I need to put this somewhere. My SIL (H's sister) needs a kidney. Background: we used to be close, we had a disagreement and now we get along ok, but nothing like we used to be. I always told her when the time came that she needed another kidney (she's already had one transplant) I would be tested to see if I could donate. We have the same blood type, that's all I know at this point.
Would any of you consider donating a kidney? Any advice or thoughts?
BTW H will not donate, and he doesn't think I should either.
I need to put this somewhere. My SIL (H's sister) needs a kidney. Background: we used to be close, we had a disagreement and now we get along ok, but nothing like we used to be. I always told her when the time came that she needed another kidney (she's already had one transplant) I would be tested to see if I could donate. We have the same blood type, that's all I know at this point.
Would any of you consider donating a kidney? Any advice or thoughts?
BTW H will not donate, and he doesn't think I should either.
Moved my answer here:
This might deserve its own thread. Does she have any kids? In my mind that matters. If she does then I absolutely would get tested.
I need to put this somewhere. My SIL (H's sister) needs a kidney. Background: we used to be close, we had a disagreement and now we get along ok, but nothing like we used to be. I always told her when the time came that she needed another kidney (she's already had one transplant) I would be tested to see if I could donate. We have the same blood type, that's all I know at this point.
Would any of you consider donating a kidney? Any advice or thoughts?
BTW H will not donate, and he doesn't think I should either.
Moved my answer here:
This might deserve its own thread. Does she have any kids? In my mind that matters. If she does then I absolutely would get tested.
She has one child, we were pregnant at the same time (with our now 3 year olds). Her pregnancy is probably a big contributor to why she needs a new kidney, it was really hard on it.
That's tough veggiemo ! It's a serious recovery time and extensive testing to even find out if you are a match. My mom's bff donated a kidney to one of their friends and she's still healing and the surgery was in September. I can't even imagine the recovery time and having little ones.

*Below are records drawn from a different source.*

-- ==== Sys2Proof/Machine/Engine.lean ====
section
/-! DEFINITION. The engine's cycle (30_encoding.md R100), the reset input's edges, the choice of a turn, and
the placing of an opcode-table word where the engine takes its next command from. -/

namespace Sys2Proof.Machine

/-- The complete command the latch holds, if it holds exactly one (R100 steps 3 to 5). -/
def latchCommand (s : State) : Option Instr :=
  match decode s.latch with
  | .ok (i, []) => some i
  | _ => none

/-- The engine's turn: nothing while halted or in reset; execute the command in the latch when it is
complete; else move one word from the FIFO; else idle (R100, 60_exceptions.md R234). Either step takes a new
draw for the framebuffer reads while busy. Log entries 3 and 7. -/
def engineTurn (s : State) : Host.Outcome State Fault Refusal :=
  if s.resetIn || s.err then .next s
  else
    match latchCommand s with
    | some i => exec i s.renewReads
    | none =>
      match s.fifo with
      | [] => .next s
      | w :: rest => moveWord w rest s.renewReads

/-- An engine step is enabled (70_reset_and_hazards.md R270). -/
def engineEnabled (s : State) : Bool :=
  !s.resetIn && !s.err && ((latchCommand s).isSome || !s.fifo.isEmpty)

/-- The reset input is asserted: a power-on reset; a CMD write being held stays held
(70_reset_and_hazards.md R260). Log entry 12. -/
def assertReset (s : State) : State := { powerOnReset s with resetIn := true }

/-- One turn. -/
def runTurn (t : Turn) (s : State) : Host.Outcome State Fault Refusal :=
  match t with
  | .engine => engineTurn s
  | .host k => hostTurn k s
  | .resetAssert => .next (assertReset s)
  | .resetRelease => .next { s with resetIn := false }

/-- The turn taken when the schedule gives none: the engine while it can step, then a held master, then
the first master with an access to make (R270: the engine is never starved). DESIGN CHOICE: while reset is
asserted it is the engine's turn, which is then idle, so that no master gets a turn and only the schedule
releases reset. Log entry 6. -/
def defaultTurn (s : State) : Turn :=
  if s.resetIn || engineEnabled s then .engine
  else
    match s.waiting with
    | k :: _ => .host k
    | [] =>
      match s.masters.findIdx? fun m => !m.requests.isEmpty with
      | some k => .host k
      | none => .engine

/-- The first command of an opcode-table word placed whole in the latch, where the engine executes it from,
with the engine running and next to move. Log entry 16. -/
def State.loadCommand (s : State) (nbits w : Nat) : State :=
  let ws := tableWords nbits w
  match decode ws with
  | .ok (_, rest) =>
    { s with
      latch := ws.take (ws.length - rest.length)
      mode := .run
      errCode := 0#4
      errInfo := 0#32
      resetIn := false
      schedule := .engine :: s.schedule }
  | .error _ => s

end Sys2Proof.Machine
end

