/-- A polygon that is neither rejected nor flat is walked row by row, one span a row, from `max(0, ymin)`
to `min(crh - 1, ymax)` (R168), from the first of its topmost vertices (R164). On a row above the ends of both
initial edges the span's ends, in order, are the vertex's x with one step for every row below it, in 16.16
wrapped to 32 bits and rounded half up (R166, R167, R170, R171). On every row the two edges in use are those
of the row before after their step, or the pre-advanced initial ones, advanced, the left one first, past the
ends they have reached (R169). -/
def Obligations.PolygonRowsAreWalkedInOrder : Prop :=
  ∀ (clip : Clip) (vs : List XY), vs ≠ [] → polyRejected clip vs = false → polyYmin vs ≠ polyYmax vs →
    (scanSpans clip vs).map Span.y =
        (List.range (scanSpans clip vs).length).map (fun k : Nat => max 0 (polyYmin vs) + (k : Int)) ∧
    (scanSpans clip vs).length =
      min ((clip.crh.toNat : Int) - 1) (polyYmax vs) - max 0 (polyYmin vs) + 1 ∧
    (∀ k, k < vs.length → polyYmin vs ≤ vertexY vs k ∧ vertexY vs k ≤ polyYmax vs) ∧
    (∃ k, k < vs.length ∧ polyYmax vs = vertexY vs k) ∧
    ∃ t, t < vs.length ∧ polyYmin vs = vertexY vs t ∧ (∀ k, k < t → polyYmin vs < vertexY vs k) ∧
      let eL := edgeFrom .left vs t
      let eR := edgeFrom .right vs t
      let y := fun j : Nat => max 0 (polyYmin vs) + (j : Int)
      let x := fun (e : Edge) (j : Nat) => (BitVec.ofInt 32
        (vertexX vs t * 65536 + (y j - polyYmin vs) * e.step.toInt + 32768)).toInt / 65536
      (∀ j, j < (scanSpans clip vs).length → y j < eL.ey → y j < eR.ey →
        (scanSpans clip vs).getD j ⟨0, 0, 0⟩ = ⟨y j, min (x eL j) (x eR j), max (x eL j) (x eR j)⟩) ∧
      ∃ l r : Nat → Edge,
        l 0 = advanceEdge .left vs (y 0) eR.tip vs.length (eL.preAdvance (polyYmin vs)) ∧
        r 0 = advanceEdge .right vs (y 0) (l 0).tip vs.length (eR.preAdvance (polyYmin vs)) ∧
        ∀ j,
          l (j + 1) = advanceEdge .left vs (y (j + 1)) (r j).tip vs.length (l j).next ∧
          r (j + 1) = advanceEdge .right vs (y (j + 1)) (l (j + 1)).tip vs.length (r j).next ∧
          (j < (scanSpans clip vs).length → (scanSpans clip vs).getD j ⟨0, 0, 0⟩ =
            ⟨y j, min (l j).pixel (r j).pixel, max (l j).pixel (r j).pixel⟩)

/-- CalcStep, for every input: an edge that does not descend has step 0; the left and the right form agree
(90_conflicts.md C2); below 256 pixels a row the step is the 8.8 quotient rounded toward zero, wrapped to 16
bits and not saturated (C3), which under 128 pixels a row is that quotient itself; from there on it is the
whole quotient, wrapped to 16 bits of pixels. A negative `dx` leaves the first form at `256·(dy - 1)`, because
the test shifts `256·dx` arithmetically (R165). -/
def Obligations.CalcStepValues : Prop :=
  ∀ (dx dy : Int),
    calcStep dx dy .left = calcStep dx dy .right ∧
    ∀ side : Side,
      (dy ≤ 0 → calcStep dx dy side = 0#32) ∧
      (0 < dy → -(256 * (dy - 1)) ≤ dx → dx < 256 * dy →
        (calcStep dx dy side).toInt =
          (((dx * 256).tdiv dy + 32768) % 65536 - 32768) * 256) ∧
      (0 < dy → (dx < -(256 * (dy - 1)) ∨ 256 * dy ≤ dx) →
        (calcStep dx dy side).toInt = ((dx.tdiv dy + 32768) % 65536 - 32768) * 65536) ∧
      (0 < dy → dx.natAbs < 128 * dy →
        (calcStep dx dy side).toInt = (dx * 256).tdiv dy * 256) ∧
      (0 < dy → 256 * dy ≤ dx.natAbs → (dx.tdiv dy).natAbs < 32768 →
        (calcStep dx dy side).toInt = dx.tdiv dy * 65536)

Oh wow, that's a long time. I wondered about that, recovery and caring for kids and how much work I would have to miss, etc.
This might deserve its own thread. Does she have any kids? In my mind that matters. If she does then I absolutely would get tested.
She has one child, we were pregnant at the same time (with our now 3 year olds). Her pregnancy is probably a big contributor to why she needs a new kidney, it was really hard on it.
If you gave her a kidney would she need another one again later?
DD (2.5) is sick and resting peacefully on the couch. I have to return these library books that are already overdue. Sooooo tempted to leave her there while I run out, I mean its literally 1 mile down the road. I wont but so tempting
Post by mrsdee1982 on Jan 20, 2016 13:56:35 GMT -5
I know nothing about this, but what I have heard is that the recovery time for the Donor is far longer/harder than the recovery time for the Receiver.
That being said, if it were my husband, child, sibling or parent, I would donate if I could. My In-Laws…I don't know. I'd have to think a little harder about that.